Una vez en Chicago, le dieron ropa limpia parecida a un uniforme: camisetas, dos pantalones cortos, una sudadera, calzones y algunos artículos para higiene personal. Luego se le asignó a una habitación con otros tres niños, Diego, de 9, y Leonardo, de 10, ambos de Brasil.

De inmediato, los tres niños se hicieron amigos. Iban a clases juntos, jugaban mucho fútbol y se ganaron el título de “hermano mayor” por ser un buen ejemplo para los niños menores que ellos. Los premiaron con el privilegio de jugar videojuegos.

Había reglas. No se puede tocar a los demás. No se puede correr. Hay que levantarse a las 6:30 entre semana; el personal hacía sonidos fuertes hasta que todos se levantaran de la cama.

“Tenías que limpiar el baño”, dijo Diego. “Yo tallaba el baño. Teníamos que sacar la bolsa llena de papel de baño usado. Todos tenían que hacerlo”.

Diego logró mantener la calma, en parte porque le había prometido a su madre que lo haría. La semana pasada, un juez federal en Chicago ordenó que Diego se reuniera con su familia. Antes de irse, se dio tiempo para despedirse de Leonardo.

“Nos dijimos: ‘Adiós, buena suerte’”, recordó Diego. “Que te vaya bien”.

Sin embargo, debido a las reglas, los chicos no se dieron un abrazo.

Travesuras y tristezas

Los niños solo son… niños. A eso se reduce todo, según un empleado de Casa Padre, un refugio para 1 500 menores migrantes ubicado en lo que alguna vez fue un supermercado Walmart en Brownsville, Texas, cercano a la frontera mexicana. Excepto que estos niños están bajo custodia del gobierno estadounidense.


Yoselyn Bulux, de 15 años y originaria de Guatemala, fue separada de su madre en la frontera. Credit Ryan Christopher Jones para The New York Times

Y ahí entran los juegos. Están los mugidos, por ejemplo. Los muros que separan los dormitorios no llegan hasta los altos techos, lo cual significa que los sonidos viajan a través de la amplia extensión del edificio de 23 000 metros cuadrados. Un niño hace un fuerte sonido de animal y otro responde.

“Alguien comienza a imitar un mugido”, comentó el empleado. “Les parece divertido. Lo hacen el tiempo suficiente para que todos puedan oír, y luego todos nos reímos”.

Casa Padre es administrado por Southwest Key Programs, uno de los operadores más grandes de refugios juveniles para migrantes en el país. Según el empleado, el personal está saturado de trabajo y un poco estresado por los turnos de doce horas y la enorme responsabilidad.

Recientemente, un chico hondureño de 15 años escapó luego de escalar una barda durante un lapso de recreo al aire libre. Los miembros del personal llevan a cabo recuentos todo el día, a veces en intervalos de quince minutos, mientras vigilan el constante flujo de niños que ingresan y salen del centro.

Si un niño necesita ir al sanitario durante una clase, el personal tiene que conseguir a siete más que también necesiten ir. “En cuanto se forman en fila, ya caminamos al baño”, dijo el empleado de Casa Padre.

Algunos de los niños en ese albergue fueron separados de sus padres en la frontera, pero la mayoría fueron detenidos al cruzar sin un padre o tutor.
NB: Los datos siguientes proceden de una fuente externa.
-- ==== Sys2Proof/Proofs/ReservationRequests.lean ====
section
/-! SUPPORT. The requests on the reservation table: the handle check (R6), WITHDRAW (R18), QUERY and SCAN (R22, R23), and the
cleanup claim (R20, R101, R143). -/

namespace Sys2Proof.Machine

/-! ### Handles (R6) -/

theorem handleFields_eq_some {f : List Byte} {h : Handle} :
    handleFields f = some h ↔
      2 ≤ f.length ∧ (byteAt f 0).toNat = h.index.val ∧ (byteAt f 1).toNat = h.generation.toNat := by
  obtain ⟨e, g⟩ := h
  have hg := g.isLt
  unfold handleFields entryOfByte generationOfByte
  split
  · simp only [reduceCtorEq, false_iff]
    omega
  · by_cases he : (byteAt f 0).toNat < 48 <;> by_cases hb : (byteAt f 1).toNat < 16 <;>
      simp [he, hb, Fin.ext_iff, ← BitVec.toNat_inj] <;> omega

theorem handleFields_eq_none {f : List Byte} (h : f.length < 2 ∨ 47 < (byteAt f 0).toNat ∨ 15 < (byteAt f 1).toNat) :
    handleFields f = none := by
  rw [Option.eq_none_iff_forall_ne_some]
  intro ⟨e, g⟩ k
  obtain ⟨hl, he, hg⟩ := handleFields_eq_some.1 k
  simp only at he hg
  omega

theorem exists_handleFields {f : List Byte} (hl : 2 ≤ f.length) (he : (byteAt f 0).toNat ≤ 47)
    (hg : (byteAt f 1).toNat ≤ 15) :
    ∃ h, handleFields f = some h ∧ h.index.val = (byteAt f 0).toNat ∧ h.generation.toNat = (byteAt f 1).toNat := by
  refine ⟨⟨⟨(byteAt f 0).toNat, by omega⟩, BitVec.ofNat 4 (byteAt f 1).toNat⟩, handleFields_eq_some.2 ⟨hl, rfl, ?_⟩, rfl, ?_⟩
  all_goals simp; omega

theorem State.matchesHandle_eq_false {s : State} {h : Handle} :
    s.matchesHandle h = false ↔ (s.entry h.index).state = .free ∨ (s.entry h.index).generation ≠ h.generation := by
  simp only [State.matchesHandle, Bool.and_eq_false_iff, decide_eq_false_iff_not, not_not, ne_eq]

theorem State.matchesHandle_eq_true {s : State} {h : Handle} :
    s.matchesHandle h = true ↔ (s.entry h.index).state ≠ .free ∧ (s.entry h.index).generation = h.generation := by
  simp [State.matchesHandle]

/-! ### A reply and the reservation table -/

namespace State

variable (s : State) (p : Port) (r : Request) (st : Status) (b : List Byte)

/-- A reply touches the links, and the peak loads are computed from the table. -/
theorem reply_recomputePeaks : s.recomputePeaks.reply p r st b = (s.reply p r st b).recomputePeaks := rfl

theorem reply_setEntry (e : EntryIx) (x : Entry) :
    (s.setEntry e x).reply p r st b = (s.reply p r st b).setEntry e x := rfl

@[simp] theorem take_entry (e : EntryIx) : (s.take p).entry e = s.entry e := rfl

@[simp] theorem take_engine : (s.take p).engine = s.engine := rfl

end State

/-! ### WITHDRAW (R18) -/

/-- A session's entry that is not RETIRING is PENDING or ACTIVE. -/
theorem State.pending_or_active {s : State} {e : EntryIx} {o : SessionId} (h : s.ownerOf e = some o)
    (hr : ¬ (s.entry e).state.isRetiring = true) : (s.entry e).state = .pending o ∨ (s.entry e).state = .active o := by
  unfold State.ownerOf at h
  cases hs : (s.entry e).state <;> simp_all [EntryState.owner, EntryState.isRetiring]

section withdraw

variable {s : State} {me : SessionId} {f : List Byte} {h : Handle}

theorem withdrawAct_badField (hf : handleFields f = none) :
    withdrawAct s me f = { state := s, status := .badField, payload := [] } := by
  simp [withdrawAct, hf]

theorem withdrawAct_stale (hf : handleFields f = some h) (hm : s.matchesHandle h = false) :
    withdrawAct s me f = { state := s, status := .stale, payload := [] } := by
  simp [withdrawAct, hf, hm]

theorem withdrawAct_of_matches (hf : handleFields f = some h) (hm : s.matchesHandle h = true) :
    withdrawAct s me f = s.withdrawEntry me h.index := by
  simp [withdrawAct, hf, hm]

variable {e : EntryIx}

theorem withdrawEntry_notOwner (ho : s.ownerOf e ≠ some me) :
    s.withdrawEntry me e = { state := s, status := .notOwner, payload := [] } := by
  simp [State.withdrawEntry, ho]

theorem withdrawEntry_retiring (ho : s.ownerOf e = some me) (hr : (s.entry e).state.isRetiring = true) :
    s.withdrawEntry me e = { state := s, status := .retiring, payload := [] } := by
  cases hs : (s.entry e).state <;> simp_all [State.withdrawEntry, EntryState.isRetiring]

/-- A PENDING entry, and in STOPPED an ACTIVE one, becomes FREE. -/
theorem withdrawEntry_frees (ho : s.ownerOf e = some me)
    (h : (s.entry e).state = .pending me ∨ (s.entry e).state = .active me ∧ s.engine.state = .stopped) :
    s.withdrawEntry me e = { state := (s.freeEntry e).recomputePeaks, status := .ok, payload := [0] } := by
  rcases h with hs | ⟨hs, hstop⟩
  · simp [State.withdrawEntry, ho, hs, entryStateByte]
  · simp [State.withdrawEntry, ho, hs, State.retireWithdrawn, hstop, State.freeEntry, freedEntry, entryStateByte]

/-- An ACTIVE entry becomes RETIRING while the engine is not STOPPED. -/
theorem withdrawEntry_retires (ho : s.ownerOf e = some me) (hs : (s.entry e).state = .active me)
    (hstop : s.engine.state ≠ .stopped) :
    s.withdrawEntry me e =
      { state := (s.setEntry e { s.entry e with state := .retiring me .withdrawn }).recomputePeaks
        status := .ok
        payload := [3] } := by
  simp [State.withdrawEntry, ho, hs, State.retireWithdrawn, hstop, entryStateByte]

end withdraw

/-- Settles O12, by the refusals in their order and then by the states of the entry and the engine. -/
theorem withdrawFreesOrRetires : Obligations.WithdrawFreesOrRetires := by
  intro s p r me ht ha
  have unchanged {st : Status} (h : withdrawAct (s.take p) me r.fields = { state := s.take p, status := st, payload := [] }) :
      exec (.withdraw p) s = .next (s.answered p r st []) :=
    congrArg Host.Outcome.next (State.answerRequest_of_unchanged ht ha h)
  have changed {e : EntryIx} {x : Entry} {b : List Byte}
      (h : withdrawAct (s.take p) me r.fields =
        { state := ((s.take p).setEntry e x).recomputePeaks, status := .ok, payload := b }) :
      exec (.withdraw p) s =
        .next (State.recomputePeaks { s.answered p r .ok b with entries := s.entries.set e x }) := by
    refine congrArg Host.Outcome.next ?_
    rw [State.answerRequest_attached ht ha, h, State.reply_recomputePeaks, State.reply_setEntry, State.reply_take]
    rfl
  cases hf : handleFields r.fields with
  | none => exact unchanged (withdrawAct_badField hf)
  | some h =>
    dsimp only
    have owner : (s.take p).ownerOf h.index = s.ownerOf h.index := rfl
    split_ifs with hstale hown hret hfree
    · exact unchanged (withdrawAct_stale hf (State.matchesHandle_eq_false.2 hstale))
    all_goals
      have act : withdrawAct (s.take p) me r.fields = (s.take p).withdrawEntry me h.index := by
        apply withdrawAct_of_matches hf
        rw [← Bool.not_eq_false, State.matchesHandle_eq_false]
        exact hstale
    · exact unchanged (act.trans (withdrawEntry_notOwner hown))
    · exact unchanged (act.trans (withdrawEntry_retiring (not_not.1 hown) hret))
    · refine changed (act.trans (withdrawEntry_frees (not_not.1 hown) ?_))
      have := State.pending_or_active (not_not.1 hown) hret
      tauto
    · obtain ⟨hpend, hrun⟩ := not_or.1 hfree
      have active := (State.pending_or_active (not_not.1 hown) hret).resolve_left hpend
      exact changed (act.trans (withdrawEntry_retires (not_not.1 hown) active hrun))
“Si se sienten tristes, todo se queda en silencio”, dijo el empleado. “Los verás sentados en el suelo, como abrazándose a sí mismos”.

En ocasiones, por la noche, se destina tiempo a la oración. Después de eso, muchos se concentran en hacer pulseras de diseños complejos, que se convierten en regalos, recuerdos, el símbolo de alguien.

Las luces se apagan a las nueve de la noche. Después, algunas noches, el viejo y cavernoso Walmart en el sur de Texas se llena con el sonido de los niños migrantes traviesos que imitan los ruidos del ganado confinado.

Kayla Cockrel, Caitlin Dickerson, Michael LaForgia y Liz Robbins colaboraron con este reportaje.